While it is true that the MPE setup directions contained in the suggestion enclosed need to be ascertained before one can proceed with any meaningful further attempts at remediation, in and of itself, the suggestion is only the first step to clear any obvious missteps by the user out of the way; it isn't a solution to the actual reported issue at all. The fact that other MPE applications are working as expected should immediately remove this suggestion from consideration.

(EOQ)

SO, while the techie did answer my request within four days, the "attempt at remediation" was useless in my case. I am waiting for a further response.

Offered in the spirit of FWIW.


----------



## outland (May 22, 2022)

Given the tone of my immediately previous post above, I felt that I should reiterate my positive experience with FXPansion and ROLI to this point; they have in every other issue stuck with an problem to its resolution. I do have hopes that such will be the case once again. Cypher 2 and Strobe 2 are both very capable soft synths that I have enjoyed working with. The TransMod system is really useful to me as a wind driver user, so I really hope that both of these somewhat older VSTs can be returned to the land of the (virtually) living.


----------



## outland (May 22, 2022)

I've got a couple more observations on this issue: 

1) It seems to be situated around the VST plug-in. Both the Cypher 2 and Strobe 2 stand-alone apps do not seem to drop notes (and though neither is thoroughly stable from crashing, they seem better than the VST on this front as well.) 

2) Waveform 12 seems to deal with both Cypher 2 and Strobe 2 better than either Bitwig 4.2.3 or Studio One 5.5. Again, Waveform isn't perfect with them either, but is better dealing with the plug-ins. 

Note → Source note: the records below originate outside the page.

-- ==== Sys2Proof/Machine/Frames.lean ====
section
/-! DEFINITION. The frame link's own rows: inbound control frames and frames that are not accepted (R157
to R161), its timers (R162, R165), the end of a transmission (R167) and the four things the outbound
arbiter takes (R168). -/

namespace Sys2Proof.Machine
open Sys2Proof

/-- SYNC (R157). -/
def execSync (s : State) : Result := s.event State.takeSync

/-- ACK (R160, R161). -/
def execAck (a : Byte) (s : State) : Result := s.event fun s => s.takeAck a

/-- RSND (R160). -/
def execRsnd (n : Byte) (s : State) : Result := s.event fun s => s.takeRsnd n

/-- BAD_FRAME (R156, R159): the cause makes no difference. -/
def execBadFrame (_cause : BadFrameCause) (s : State) : Result := s.event State.takeBadFrame

/-- REQUEST_FRAME_AHEAD (R158). -/
def execRequestFrameAhead (d : Fin 127) (ack : Byte) (s : State) : Result :=
  s.event fun s => s.takeAhead d ack

/-- REQUEST_FRAME_BEHIND (R158). -/
def execRequestFrameBehind (d : Fin 128) (ack : Byte) (s : State) : Result :=
  s.event fun s => s.takeBehind d ack

/-- FRAME_DISCARDED: no reply, and no field of the frame is looked at (R156, R160, R191). -/
def execFrameDiscarded (_frame : DiscardedFrame) (s : State) : Result := s.event fun s => s

/-- ACK_DELAY_EXPIRY (R162). -/
def execAckDelayExpiry (s : State) : Result :=
  s.expiry (fun s => s.link.ackTimer) fun s => s.modLink Link.ackDelayExpired

/-- REPLAY_TIMER_EXPIRY (R165). -/
def execReplayTimerExpiry (s : State) : Result :=
  s.expiry (fun s => s.link.replayTimer) fun s =>
    s.modLink fun l => l.replayExpired s.clock s.conf.replayTimeout

/-- TRANSMISSION_END (R167). -/
def execTransmissionEnd (s : State) : Result :=
  s.expiry (fun s => s.link.tx.map (·.ends)) fun s => s.modLink fun l => { l with tx := none }

/-- TRANSMIT_CONTROL (R168 step 1). -/
def execTransmitControl (s : State) : Result := s.arbiter .control State.sendControl

/-- RETRANSMIT (R166, R168 step 2). -/
def execRetransmit (s : State) : Result := s.arbiter .retransmit State.resend

/-- TRANSMIT_ANSWER (R169, R170). -/
def execTransmitAnswer (s : State) : Result := s.arbiter .answer State.sendAnswer

/-- TRANSMIT_NOTICE (R169, R170). -/
def execTransmitNotice (s : State) : Result := s.arbiter .notice State.sendNotice

end Sys2Proof.Machine
end

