/-- A mirrored READ that finds BROKEN with the other channel IN_SERVICE, and no degrade due (R137, R138): a
recovery READ is placed on the other channel and a BLOCKED REPAIR on the failed one, and the entry waits.
When the recovery READ completes, the entry takes its outcome, and the REPAIR gets the line, or is taken out
when there is none to store. Where the count reaches DEGRADE_LIMIT (R141), the channel is degraded with reason
LIMIT first, and the recovery READ is placed without a REPAIR. A mirrored READ that finds another condition
records it as in SPLIT mode, with a WRITEBACK only on a channel IN_SERVICE (R136). A FETCH of a partial write
that finds BROKEN places a recovery FETCH on the other channel ahead of the entry's BLOCKED WRITE there (R135,
R139), with a degrade due as without (R141); any other outcome, and that of the recovery FETCH, gives the WRITE
legs what they store, and the status with it (R139). A READ that finds BROKEN on a channel that is no longer in
service is recovered without a REPAIR (R144), and with the other channel out of service it is UNCORRECTABLE
(R137). Every row of R138: a REPAIR gets the line or a POISONED marking and becomes WAITING, or is DONE without
access; a recovery READ that finds FLAWED posts CORRECTED and adds a WRITEBACK (R136); one that finds BROKEN
degrades its own channel where that is due. -/
def Obligations.MirroredReadRecovers : Prop :=
  (∀ (s : State) (c : Chan) (b : BankNo) (m : Nat) (l : Leg) (g : Tag) (e : Entry) (z : Size) (a : Word32),
    let r := s.atMoment m
    let q (d : Chan) := if d = c then eraseLeg l.id (r.ch d).ctl.queue else (r.ch d).ctl.queue
    let x := r.mem.read c l.loc.line
    s.expires (fun y => (y.bank c b).readAccess) m = true → r.accessLeg c b = some l →
    l.owner = .host g → l.kind = .read → r.host g = some e → e.req = .rd z a →
    r.table.restarting = false → r.mir.mode = .mirror → r.mir.ok → r.tagsOk = true →
    r.mir.health c = .inService → r.mir.health c.other = .inService →
    (r.conf.degradeLimit = 0 ∨ min (r.mir.unc c + 1) 65535 < r.conf.degradeLimit) →
    (l.recovery = false → x = .broken →
      let leg (no : Nat) (k : LegKind) (st : LegState) (rec : Bool) : Leg :=
        { owner := .host g, no := no, age := e.age, kind := k, size := .line, loc := l.loc, state := st,
          store := .absent, recovery := rec }
      ∃ u e', exec (.readAccessComplete c b) s = .next u ∧ u.host g = some e' ∧
        e'.status = e.status ∧ e'.legsMade = e.legsMade + 2 ∧ e'.state = .active ∧ u.mem = r.mem ∧
        u.mir = r.mir.setUnc c (min (r.mir.unc c + 1) 65535) ∧
        (u.ch c.other).ctl.queue = insertLeg (leg e.legsMade .read .waiting true) (q c.other) ∧
        (u.ch c).ctl.queue = insertLeg (leg (e.legsMade + 1) (.write .repair) .blocked false) (q c)) ∧
    (l.recovery = true →
      ∃ u e', exec (.readAccessComplete c b) s = .next u ∧ u.host g = some e' ∧ u.mem = r.mem ∧
        e'.served = some c ∧
        e'.status =
          some
            (match x with
             | .unset => .unset
             | .intact _ => .recovered
             | .flawed _ => .recovered
             | .broken => .uncorrectable
             | .poisoned => .poison) ∧
        e'.data =
          (match x with
           | .intact d | .flawed d => some (readData z ((e.decoded.map (·.second)).getD false) d)
           | _ => none) ∧
        (∀ d, x = .intact d →
          ∀ o, (u.ch o).ctl.queue =
            (q o).map fun w =>
              if w.isBlockedWrite (.host g) .repair then { w with state := .waiting, store := .line d }
              else w) ∧
        (x = .broken ∨ x = .unset →
          ∀ w ∈ (u.ch c.other).ctl.queue, w.owner = .host g → w.kind = .write .repair → w.unissued = false))) ∧
  ∀ (s : State) (c : Chan) (b : BankNo) (m : Nat) (l : Leg) (g : Tag) (e : Entry),
    let r := s.atMoment m
    let q (d : Chan) := if d = c then eraseLeg l.id (r.ch d).ctl.queue else (r.ch d).ctl.queue
    let x := r.mem.read c l.loc.line
    let count := min (r.mir.unc c + 1) 65535
    let second := (e.decoded.map (·.second)).getD false
    let post (k : NoticeKind) (f : NoticeFields) (n : List Notice) : List Notice :=
      if masked r.conf.noticeMask k = true then n else noticesPost k (some c) f n
    let place := NoticeFields.address (lineAddress .mirror c l.loc.line)
    let leg (k : LegKind) (st : LegState) (store : Store) (rec : Bool) : Leg :=
      { owner := .host g, no := e.legsMade, age := e.age, kind := k, size := .line, loc := l.loc, state := st,
        store := store, recovery := rec }
    let degrades : Prop := x = .broken ∧ r.mir.health c = .inService ∧ r.mir.health c.other = .inService ∧
      r.conf.degradeLimit ≠ 0 ∧ r.conf.degradeLimit ≤ count
    s.expires (fun y => (y.bank c b).readAccess) m = true → r.accessLeg c b = some l →
    l.owner = .host g → r.host g = some e → r.table.restarting = false → r.mir.mode = .mirror →
    r.tagsOk = true →
    -- the automatic degrade
    (∀ z a, l.kind = .read → e.req = .rd z a → l.recovery = false → x = .broken →
      r.mir.health c = .inService → r.mir.health c.other = .inService → r.conf.degradeLimit ≠ 0 →
      r.conf.degradeLimit ≤ count →
      ∃ u e', exec (.readAccessComplete c b) s = .next u ∧ u.host g = some e' ∧ e'.state = .active ∧
        u.mem = r.mem ∧ u.mir = (r.mir.setUnc c count).setHealth c .degraded ∧
        u.notices = post .degraded (.reason .limit) (post .uncorrectable place r.notices) ∧
        (∀ w ∈ (u.ch c).ctl.queue, w.state = .issued ∨ w.state = .done) ∧
        leg .read .waiting .absent true ∈ (u.ch c.other).ctl.queue ∧ e'.legsMade = e.legsMade + 1) ∧
    -- a READ that finds something other than BROKEN
    (∀ z a, l.kind = .read → e.req = .rd z a → l.recovery = false → x ≠ .broken →
      let st : Status :=
        match x with
        | .unset => .unset
        | .flawed _ => .corrected
        | .poisoned => .poison
        | .intact _ | .broken => .ok
      let data : Option ReadData :=
        match x with
        | .intact d | .flawed d => some (readData z second d)
        | _ => none
      let back : Option (Bytes 64) :=
        match x with
        | .flawed d => if r.conf.writeback = true ∧ r.mir.health c = .inService then some d else none
        | _ => none
      ∃ u e', exec (.readAccessComplete c b) s = .next u ∧ u.host g = some e' ∧ u.mem = r.mem ∧
        u.mir = r.mir ∧
        u.notices = (match x with | .flawed _ => post .corrected place r.notices | _ => r.notices) ∧
        e'.status = some st ∧ e'.data = data ∧ e'.served = some c ∧
        (u.ch c.other).ctl.queue = q c.other ∧
        (u.ch c).ctl.queue =
          (match back with
           | some d => insertLeg (leg (.write .writeback) .waiting (.line d) false) (q c)
           | none => q c) ∧
        (back = none → (∀ d, ∀ w ∈ q d, w.owner ≠ .host g) →
          e'.state = .answered ∧
          u.table.answers =
            r.table.answers ++
              [.answer { kind := 1, tag := g, status := st, extra := .read (some c) data }])) ∧
    -- a READ that finds BROKEN where no repair, or no recovery, can be made
    (∀ z a, l.kind = .read → e.req = .rd z a → l.recovery = false → x = .broken →
      (r.mir.health c ≠ .inService → r.mir.health c.other = .inService →
        ∃ u e', exec (.readAccessComplete c b) s = .next u ∧ u.host g = some e' ∧ e'.state = .active ∧
          e'.status = e.status ∧ e'.legsMade = e.legsMade + 1 ∧ u.mem = r.mem ∧
          u.mir = r.mir.setUnc c count ∧ u.notices = post .uncorrectable place r.notices ∧
          (u.ch c).ctl.queue = q c ∧
          (u.ch c.other).ctl.queue = insertLeg (leg .read .waiting .absent true) (q c.other)) ∧
      (r.mir.health c.other ≠ .inService →
        ∃ u e', exec (.readAccessComplete c b) s = .next u ∧ u.host g = some e' ∧ u.mem = r.mem ∧
          e'.status = some .uncorrectable ∧ e'.data = none ∧ e'.served = some c ∧
          u.mir = r.mir.setUnc c count ∧ u.notices = post .uncorrectable place r.notices ∧
          (∀ d, (u.ch d).ctl.queue = q d) ∧
          ((∀ d, ∀ w ∈ q d, w.owner ≠ .host g) →
            e'.state = .answered ∧
            u.table.answers =
              r.table.answers ++
                [.answer { kind := 1, tag := g, status := .uncorrectable,
                           extra := .read (some c) none }]))) ∧
    -- the rows of a recovery READ
    (∀ z a, l.kind = .read → e.req = .rd z a → l.recovery = true →
      let repairs (w : Leg) : Prop := w.owner = .host g ∧ w.kind = .write .repair ∧
        (w.state = .waiting ∨ w.state = .blocked)
      let settled (st : Store) (o : Chan) : List Leg :=
        (q o).map fun w =>
          if w.isBlockedWrite (.host g) .repair then { w with state := .waiting, store := st } else w
      let dropped (u : State) (e' : Entry) : Prop :=
        (∀ w ∈ (u.ch c.other).ctl.queue, ¬repairs w) ∧
          ∀ w ∈ q c.other, repairs w → ∃ d ∈ e'.done, d.id = w.id ∧ d.state = .done
      ∃ u e', exec (.readAccessComplete c b) s = .next u ∧ u.host g = some e' ∧ u.mem = r.mem ∧
        e'.served = some c ∧
        (∀ d, x = .intact d →
          e'.status = some .recovered ∧ e'.data = some (readData z second d) ∧ u.mir = r.mir ∧
          u.notices = r.notices ∧ ∀ o, (u.ch o).ctl.queue = settled (.line d) o) ∧
        (∀ d, x = .flawed d →
          e'.status = some .recovered ∧ e'.data = some (readData z second d) ∧ u.mir = r.mir ∧
          u.notices = post .corrected place r.notices ∧
          (u.ch c.other).ctl.queue = settled (.line d) c.other ∧
          (u.ch c).ctl.queue =
            (if r.conf.writeback = true ∧ r.mir.health c = .inService then
              insertLeg (leg (.write .writeback) .waiting (.line d) false) (settled (.line d) c)
            else settled (.line d) c)) ∧
        (x = .poisoned →
          e'.status = some .poison ∧ e'.data = none ∧ u.mir = r.mir ∧ u.notices = r.notices ∧
          ∀ o, (u.ch o).ctl.queue = settled .poison o) ∧
        (x = .unset →
          e'.status = some .unset ∧ e'.data = none ∧ u.mir = r.mir ∧ u.notices = r.notices ∧
          (u.ch c).ctl.queue = q c ∧ dropped u e') ∧
        (x = .broken →
          e'.status = some .uncorrectable ∧ e'.data = none ∧ dropped u e' ∧
          (¬degrades → u.mir = r.mir.setUnc c count ∧ u.notices = post .uncorrectable place r.notices ∧
            (u.ch c).ctl.queue = q c) ∧
          (degrades → u.mir = (r.mir.setUnc c count).setHealth c .degraded ∧
            u.notices = post .degraded (.reason .limit) (post .uncorrectable place r.notices) ∧
            ∀ w ∈ (u.ch c).ctl.queue, w.state = .issued ∨ w.state = .done))) ∧
    -- the FETCH of a partial write
    ∀ z fm a data, l.kind = .fetch → e.req = .wr z fm a data →
      (l.recovery = false → degrades →
        let fetch := leg .fetch .waiting .absent true
        ∃ u e', exec (.readAccessComplete c b) s = .next u ∧ u.host g = some e' ∧ e'.state = .active ∧
          u.mem = r.mem ∧ u.mir = (r.mir.setUnc c count).setHealth c .degraded ∧
          u.notices = post .degraded (.reason .limit) (post .uncorrectable place r.notices) ∧
          e'.legsMade = e.legsMade + 1 ∧
          (∀ w ∈ (u.ch c).ctl.queue, w.state = .issued ∨ w.state = .done) ∧
          (∀ w ∈ q c, w.owner = .host g → (∃ k, w.kind = .write k) → w.state = .waiting ∨ w.state = .blocked →
            (∀ v ∈ q c, v.id = w.id → v = w) → ∃ d ∈ e'.done, d.id = w.id ∧ d.state = .done) ∧
          ((∀ d, ∀ w ∈ q d, w.owner = .host g → w.no ≠ e.legsMade) →
            fetch ∈ (u.ch c.other).ctl.queue ∧
            ∀ w ∈ (u.ch c.other).ctl.queue, w.owner = .host g → w.state = .blocked → w.age = e.age →
              ∃ front back, (u.ch c.other).ctl.queue = front ++ fetch :: back ∧ w ∈ back)) ∧
      (l.recovery = true → degrades →
        ∃ u e', exec (.readAccessComplete c b) s = .next u ∧ u.host g = some e' ∧ u.mem = r.mem ∧
          e'.status = some .poisonedMerge ∧ u.mir = (r.mir.setUnc c count).setHealth c .degraded ∧
          u.notices = post .degraded (.reason .limit) (post .uncorrectable place r.notices) ∧
          (∀ w ∈ (u.ch c).ctl.queue, w.state = .issued ∨ w.state = .done) ∧
          (∀ w ∈ (u.ch c.other).ctl.queue, w.isBlockedWrite (.host g) .host = false) ∧
          ((∀ w ∈ q c, w.owner = .host g → w.kind ≠ .fetch) →
            ∀ w ∈ q c.other, w.isBlockedWrite (.host g) .host = true →
              { w with state := .waiting, store := .poison } ∈ (u.ch c.other).ctl.queue)) ∧
      (¬degrades →
        (l.recovery = false → x = .broken → r.mir.health c.other = .inService →
          let fetch := leg .fetch .waiting .absent true
          let blocked := (q c.other).filter fun w => w.owner == .host g && w.state == .blocked
          ∃ u e', exec (.readAccessComplete c b) s = .next u ∧ u.host g = some e' ∧ e'.state = .active ∧
            e'.status = e.status ∧ u.mem = r.mem ∧ u.mir = r.mir.setUnc c count ∧
            u.notices = post .uncorrectable place r.notices ∧
            (u.ch c).ctl.queue = q c ∧
            (blocked = [] → (u.ch c.other).ctl.queue = insertLeg fetch (q c.other)) ∧
            ∀ w, blocked = [w] →
              (u.ch c.other).ctl.queue = insertLeg w (eraseLeg w.id (insertLeg fetch (q c.other)))) ∧
        (l.recovery = true ∨ x ≠ .broken ∨ r.mir.health c.other ≠ .inService →
          (∃ d, ∃ w ∈ q d, w.isBlockedWrite (.host g) .host = true) →
          ∃ u e', exec (.readAccessComplete c b) s = .next u ∧ u.host g = some e' ∧ e'.state = .active ∧
            u.mem = r.mem ∧ u.table.answers = r.table.answers ∧
            e'.status =
              some
                (match x with
                 | .broken => .poisonedMerge
                 | .poisoned => .poison
                 | _ => if l.recovery = true then .recovered else .ok) ∧
            ∀ d, (u.ch d).ctl.queue =
              (q d).map fun w =>
                if w.isBlockedWrite (.host g) .host then
                  { w with state := .waiting, store := mergeStore z second fm data x }
                else w))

If anyone has any ideas, please let me know. Thanks, much!


----------



## el-bo (May 22, 2022)

Don’t remember having any issues with these (Logic on MacOS Mojave). Think the last time I used them was a couple of weeks ago. Will try tomorrow, to see if I can replicate any of your issues


----------



## outland (May 22, 2022)

el-bo said:


> Don’t remember having any issues with these (Logic on MacOS Mojave). Think the last time I used them was a couple of weeks ago. Will try tomorrow, to see if I can replicate any of your issues


Thanks much! It's been weird having them freak out both at the same time. Anything you find out and can offer will be appreciated.


----------